Material to process:

------------------------------------------------------------------------

-- ==== Sys2Proof/Machine/Step.lean ====
section
/-! DEFINITION. The step: the command at the front of the queue is taken. -/

namespace Sys2Proof.Machine

/-- Take the command at the front of the queue and run it with the queue's rest; on an empty queue the part idles (DESIGN
CHOICE, log entry 2: time passes in the commands alone). -/
def step (s : State) : Host.Outcome State Fault Refusal :=
  match s.pending with
  | [] => .next s
  | c :: rest => exec c { s with pending := rest }

/-- The state with the command that a word spells put at the front of its queue; unchanged where the word spells none. -/
def State.withFetchWord (s : State) (nbits w : Nat) : State :=
  match decodeTableWord nbits w with
  | some c => { s with pending := c :: s.pending }
  | none => s

end Sys2Proof.Machine
end

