-- ==== Sys2Proof/Certificates/Slice0/Obligations.lean ====
section
/-! DEFINITION. The statements about the model, one `def Obligations.<Name> : Prop` each, listed in OBLIGATIONS.json. A
statement that gives the whole next state as an equation gives the command's frame with it: every field it does not name
is as it was. -/

open Sys2Proof Sys2Proof.Machine

/-! ## The step and every command -/

/-- The step takes the command at the front of the queue and runs it with the queue's rest. That an empty queue idles is the
model's choice (log entry 2). -/
def Obligations.StepTakesTheFrontCommand : Prop :=
  ∀ (s : State) (c : Instr) (rest : List Instr),
    (s.pending = c :: rest → step s = exec c { s with pending := rest }) ∧ (s.pending = [] → step s = .next s)

/-- Every command completes on every state: that no command faults or is refused is the model's reading of the spec (log
entry 18, DEDUCED). It leaves the queue of waiting commands as it was, and the model's clock moves by the command's own
time (log entry 1). -/
def Obligations.EveryCommandCompletes : Prop :=
  ∀ (i : Instr) (s : State),
    ∃ t, exec i s = .next t ∧ t.pending = s.pending ∧ t.now = s.now + i.elapsed

/-! ## Reset -/

/-- Power-up and the reset line put every block outside the heads and the store at its values after reset (R1, R36, R56,
R61, R111, R126, R142, R144, R151, R160), and leave no request in hand (R169). The model's choices: the levels on the pins
are an operand of RESET (log entry 4), what the ring port has handed on is held in two lists (log entry 6), and the
attention mask's enabled entries are set bits (log entry 9). -/
def Obligations.ResetPutsEveryBlockAtItsValues : Prop :=
  ∀ (dt : Nat) (pins : BitVec 5) (s : State), ∃ t, exec (.reset dt pins) s = .next t
    ∧ t.mode = .standby ∧ t.haltCause = .none ∧ t.lineStop = false
    ∧ t.tracker = { s.tracker with
        count := 0, direction := .forward, hold := 0, pitch := 4000000, pitchTimer := .idle
        marksSeen := 0, pValid := false, aDis := 5632 }
    ∧ t.infeed = { queue := [], latch := false, running := none }
    ∧ (∀ p : SlotNo, t.slot p = { live := none, pending := .none, version := 0 })
    ∧ t.valves = #v[⟨6000, 3500⟩, ⟨4000, 2500⟩, ⟨8000, 5000⟩, ⟨0, 0⟩]
    ∧ t.nq = 16
    ∧ t.supply.state = .normal ∧ t.supply.pm = 0 ∧ t.supply.dipTimer = none ∧ t.supply.levelPair = 1
    ∧ t.supply.dipTolerance = 40 ∧ t.supply.flow = Config.flowDefaults
    ∧ (∀ h : HeadNo, t.report.heads[h].all = [0, 0, 0, 0]) ∧ t.report.part.kinds = [0, 0, 0, 0, 0, 0, 0, 0, 0]
    ∧ (∀ k : Fin 16, t.report.part.rejects[k] = 0)
    ∧ t.report.flags = 0 ∧ t.report.mask = BitVec.allOnes 11 ∧ t.report.faultLimit = 3 ∧ t.summary = false
    ∧ t.ring.pins = pins
    ∧ t.ring.own = (if pins.toNat = 0 ∨ pins.toNat = 31 then none else some pins.toNat)
    ∧ t.ring.relay = [] ∧ t.ring.origin = [] ∧ t.ring.transmitter = none ∧ t.ring.lastServed = .origin
    ∧ t.requestsInHand = [] ∧ t.ticketsInHand = []

/-- At reset the store settles an interrupted operation and keeps everything else, and every head comes out of reset as
R98 and R114 say, with the working entry its store entry gives; a blank one gives the blank defaults (R98, R114, R170,
R173). That the messages in flight to a head are counted, and dropped at a reset, is log entry 5. -/
def Obligations.ResetLoadsTheHeadsFromTheStore : Prop :=
  ∀ (dt : Nat) (pins : BitVec 5) (s : State), ∃ t, exec (.reset dt pins) s = .next t
    ∧ t.store.op = none ∧ t.store.timer = none
    ∧ t.store.marks = (match s.store.op with | some (.markWrite _) => 0 | _ => s.store.marks)
    ∧ (∀ h : HeadNo, t.store.entries[h] =
        match s.store.op with
        | some (.headWrite k _) => if h = k then none else s.store.entries[h]
        | _ => s.store.entries[h])
    ∧ ∀ h : HeadNo,
        t.head h =
          { state := .idle, ctx := none
            clamp := false, gasValve := false, ventValve := true, collet := false
            commandTimer := none, sealTimer := none, sealReached := false, dwellTimer := none
            ventMode := .off, ventTimer := none, haltHold := false
            resetVentTimer := some (s.now + dt + 500000)
            entry := match t.store.entries[h] with
              | some e => e
              | none => { enabled := true, valveClass := 0, bellOffset := 0, depthOffset := 0, diameterOffset := 0 }
            faults := 0, snapshot := none, reading := 0, comparator := none, sealWatch := none
            qualification := none, runCount := 0, qualified := false, inbox := ⟨0, 0, 0, 0⟩ }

------------------------------------------------------------------------

Exercise description:
From the records above, pull every line that carries the word "ring".

Answer to the problem:
are an operand of RESET (log entry 4), what the ring port has handed on is held in two lists (log entry 6), and the
    ∧ t.ring.pins = pins
    ∧ t.ring.own = (if pins.toNat = 0 ∨ pins.toNat = 31 then none else some pins.toNat)
    ∧ t.ring.relay = [] ∧ t.ring.origin = [] ∧ t.ring.transmitter = none ∧ t.ring.lastServed = .origin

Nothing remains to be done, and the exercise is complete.